__TASK INSTRUCTIONS__. Return only the lines of the listing below that run from the line with "if asks.atomic then false" through the line with "R317, R431). -/", both ends included, exactly as written.

__RECORD EXTRACTS__.

-- ==== Sys2Proof/Machine/Access.lean ====
section
/-! DEFINITION. The accesses of the memory forms (R428 to R435): how a lane forms its address, the checks it meets, the
lanes that park, and what an operation in flight does when it is performed (R269, R270, R433). -/

namespace Sys2Proof
open Machine

/-! ## Fields (R428 to R431) -/

def F2.hint (f : F2) : Nat := f.modAt 14 2
def F2.scalarBase (f : F2) : Bool := f.modAt 13 1 == 1
def F2.queued (f : F2) : Bool := f.modAt 12 1 == 1

/-- The base operand, 64 bits. -/
def F2.basePos (f : F2) : Pos := if f.scalarBase then .scalar f.aN 2 else .sel f.aN 2

/-- MOD [13] with A [7:6] (R430). -/
def F2.baseOk (f : F2) : Bool := !f.scalarBase || decide (f.aN < 64)

/-- Does A name a scalar (R430)? -/
def F2.baseScalar (f : F2) : Bool := f.scalarBase || decide (0xF0 ≤ f.aN)

end Sys2Proof

namespace Sys2Proof.Machine

/-- Bytes and words of a width code (R431). -/
def memBytes (ty : Nat) : Nat := 2 ^ ty
def memWords (ty : Nat) : Nat := if ty ≤ 2 then 1 else if ty = 3 then 2 else 4

/-- A selector as a .b128 position names four direct registers only. -/
def wideOk (ty code : Nat) : Bool := ty != 4 || decide (code < 0xC0)

/-! ## Checks of one lane -/

/-- What a lane's access comes to. -/
inductive LaneTo where
  | cause (c : Nat)
  | park
  | go (loc : Loc) (pt : Bool)
  deriving DecidableEq, Repr

/-- What a form asks of memory: how it is checked (R263), the bytes it touches, whether it writes, and whether its lanes
never park (R438). -/
structure Asks where
  kind : Access
  bytes : Nat
  write : Bool
  cause : Nat
  noPark : Bool := false
  hintOk : Bool := true
  atomic : Bool := false
  deriving DecidableEq, Repr

def rangeIn (a n lo len : Nat) : Bool := decide (lo ≤ a) && decide (a + n ≤ lo + len)
def rangesMeet (a n lo len : Nat) : Bool := decide (a < lo + len) && decide (lo < a + n)

/-- Is the address in the region log of a gang of the context that is placed (R288)? -/
def State.inLog (s : State) (ctx va n : Nat) : Bool :=
  s.gangs.any (fun g => g.ctx == ctx && (g.st == .placed || g.st == .leaving) && decide (0 < g.logPages) &&
    rangesMeet va n g.logBase (g.logPages * pageBytes))

/-- Is the access one a pure task may make (R144)? A page with W clear is read freely. -/
def PureTask.mayAccess (p : PureTask) (asks : Asks) (va : Nat) (writable : Bool) : Bool :=
  if asks.atomic then false
  else if asks.write then rangeIn va asks.bytes p.res.1 p.res.2
  else p.args.any (fun t => rangeIn va asks.bytes t.1 t.2) || (!writable && !rangesMeet va asks.bytes p.res.1 p.res.2)

/-- Does the access meet a watchpoint (R317)? -/
def watchHit (wp : Dword) (write : Bool) (va n : Nat) : Bool :=
  let v := wp.toNat
  bitOf v 63 && rangesMeet va n (v % 2 ^ 56) (2 ^ field v 56 5) &&
    (field v 61 2 == 0 || (field v 61 2 == 1 && write) || (field v 61 2 == 2 && !write))
def Wave.watched (w : Wave) (write : Bool) (va n : Nat) : Bool :=
  watchHit w.trap.twp0 write va n || watchHit w.trap.twp1 write va n

/-- The least of the causes found; none lets the access go on. -/
def leastCause (cs : List (Option Nat)) : Option Nat :=
  match cs.filterMap id with
  | [] => none
  | c :: t => some (t.foldl min c)

/-- A lane's g or ro access at an address (R144, R259, R263, R265, R288, R317, R431). -/
def State.checkVa (s : State) (env : Env) (lane : Lane) (asks : Asks) (va : Nat) : LaneTo :=
  let align := if va % asks.bytes = 0 then none else some cAlign
  let x := s.xlate env.cx asks.kind va
  let pure_ (writable : Bool) : Option Nat :=
    match lane.pure_ with
    | some p => if p.mayAccess asks va writable then none else some cPurity
    | none => none
  match x with
  | .cause c => .cause ((leastCause [some c, align, pure_ true]).getD c)
  | .invalid =>
    let known : Option Nat :=
      match lane.pure_ with
      | some p => if asks.atomic || (asks.write && !p.mayAccess asks va true) || rangesMeet va asks.bytes p.res.1 p.res.2 && !asks.write
          then some cPurity else none
      | none => none
    match leastCause [align, known] with
    | some c => .cause c
    | none => if asks.noPark then .cause cTranslation else .park
  | .ok loc pt writable =>
    let log := if s.inLog env.cx.id va asks.bytes then some cPermission else none
    let watch := if env.w.watched asks.write va asks.bytes then some cWatch else none
    match leastCause [align, log, pure_ writable, watch] with
    | some c => .cause c
    | none => .go loc pt

/-- A lane's scratchpad access (R248, R317). -/
def checkSp (env : Env) (lane : Lane) (asks : Asks) (addr : Nat) : LaneTo :=
  let align := if addr % asks.bytes = 0 then none else some cAlign
  let pure_ := if lane.pure_.isSome then some cPurity else none
  match spTry env.gang env.w addr asks.bytes with
  | .error c => .cause ((leastCause [some c, align, pure_]).getD c)
  | .ok loc =>
    let watch := if env.w.watched asks.write addr asks.bytes then some cWatch else none
    match leastCause [align, pure_, watch] with
    | some c => .cause c
    | none => .go loc false

/-! ## The lanes of an instruction -/

/-- The accesses that go on, and the lanes that park with their addresses. -/
structure Reached where
  accs : List Acc
  parked : List (Nat × Nat)
  deriving DecidableEq, Repr

/-- Every active lane forms its address and is checked; a cause in any lane stops the instruction, and its invalid lanes are
then recorded under translation (R265, R312). `extra` are a lane's other readings. -/
def Env.reach (env : Env) (extra : Nat → Lane → Try Unit) (addr : Nat → Lane → Try Nat)
    (check : Lane → Nat → LaneTo) : Except Raised Reached :=
  let rs := env.lanes.map (fun l =>
    let lane := env.w.lane l
    (l, match both (extra l lane) (addr l lane) with
      | .error c => (match addr l lane with | .ok a => a | .error _ => 0, LaneTo.cause c)
      | .ok (_, a) => (a, check lane a)))
  let causes := rs.filterMap (fun r => match r.2.2 with | .cause c => some (r.1, c) | _ => none)
  let addrs := rs.map (fun r => (r.1, r.2.1))
  let waits := rs.filterMap (fun r => match r.2.2 with | .park => some (r.1, r.2.1) | _ => none)
  if causes.isEmpty then
    .ok { accs := rs.filterMap (fun r => match r.2.2 with
            | .go loc pt => some { lane := r.1, va := r.2.1, loc := loc, pt := pt }
            | _ => none),
          parked := waits }
  else .error (raisedOf (causes ++ waits.map (fun x => (x.1, cTranslation))) addrs)

/-- Does a lane's address lie on another package, where it may make the access? -/
def Env.far (env : Env) (s : State) (k : Access) (addr : Nat → Lane → Try Nat) (l : Nat) : Bool :=
  match addr l (env.w.lane l) with
  | .ok a => (match s.xlate env.cx k a with | .ok loc _ _ => loc.isRemote | _ => false)
  | .error _ => false

/-- Remote accesses refuse a cache hint (R342, R434), before any cause of a lane (R312). -/
def Env.hintFits (env : Env) (s : State) (f : F2) (k : Access) (addr : Nat → Lane → Try Nat) : Except Raised Unit :=
  if f.hint != 0 && env.lanes.any (env.far s k addr) then .error (env.raise cIllegal) else .ok ()

/-- Lanes whose address adders fail their residue check (R243) are counted. -/
def Env.residues (env : Env) (s : State) : State := (env.residueLanes true).foldl (fun s l => s.residueError env l) s

/-- The parked lanes post their page requests and wait; the others fall through (R193, R265). -/
def Env.parkAnd (env : Env) (cause : Nat) (r : Reached) (s : State) : Res :=
  let pages := r.parked.foldl (fun ps x => addSet (x.2 / pageBytes) ps) []
  let s := pages.foldl (fun s p => s.requestPage env.w.ctx cause (s.gangIndex env.w.gang) (p * pageBytes)) s
  env.parkLanes r.parked s

/-- Does an access meet the page of a launch record the device retains (R143)? -/
def State.meetsRecord (s : State) (a : Acc) : Bool :=
  match a.loc with
  | .home pa => s.launches.any (fun l => l.recordPage == pa / pageBytes && l.recordVa / pageBytes == a.va / pageBytes)
  | _ => false

/-- The lane's pure task makes no entry of the reuse table (R143). -/
def Lane.dropsEntry (l : Lane) : Lane := { l with pure_ := l.pure_.map (fun p => { p with drop := true }) }

/-- A load through a retained launch record drops the pure task's entry (R143). -/
def State.noteRecord (s : State) (env : Env) (r : Reached) : State :=
  let hit := r.accs.filter (fun a => (env.w.lane a.lane).pure_.isSome && s.meetsRecord a)
  if hit.isEmpty then s
  else s.updWave env.w.id (fun w => hit.foldl (fun w a => w.updLane a.lane Lane.dropsEntry) w)

/-! ## Performing (R269, R270, R432, R433) -/

/-- What an operation still has to write where its core's own loads see it first (R269): a store that keeps a copy, and a
region's store for the loads of its gang (R276). -/
def Op.showing (o : Op) (gang : Option Nat) : Nat × List (Acc × List PWord) :=
  match o.body with
  | .store n false _ items => (n, items)
  | .pin n _ _ _ items => if o.gang = gang then (n, items) else (n, [])
  | _ => (0, [])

__ANSWER SPACE__.
  if asks.atomic then false
  else if asks.write then rangeIn va asks.bytes p.res.1 p.res.2
  else p.args.any (fun t => rangeIn va asks.bytes t.1 t.2) || (!writable && !rangesMeet va asks.bytes p.res.1 p.res.2)

/-- Does the access meet a watchpoint (R317)? -/
def watchHit (wp : Dword) (write : Bool) (va n : Nat) : Bool :=
  let v := wp.toNat
  bitOf v 63 && rangesMeet va n (v % 2 ^ 56) (2 ^ field v 56 5) &&
    (field v 61 2 == 0 || (field v 61 2 == 1 && write) || (field v 61 2 == 2 && !write))
def Wave.watched (w : Wave) (write : Bool) (va n : Nat) : Bool :=
  watchHit w.trap.twp0 write va n || watchHit w.trap.twp1 write va n

/-- The least of the causes found; none lets the access go on. -/
def leastCause (cs : List (Option Nat)) : Option Nat :=
  match cs.filterMap id with
  | [] => none
  | c :: t => some (t.foldl min c)

/-- A lane's g or ro access at an address (R144, R259, R263, R265, R288, R317, R431). -/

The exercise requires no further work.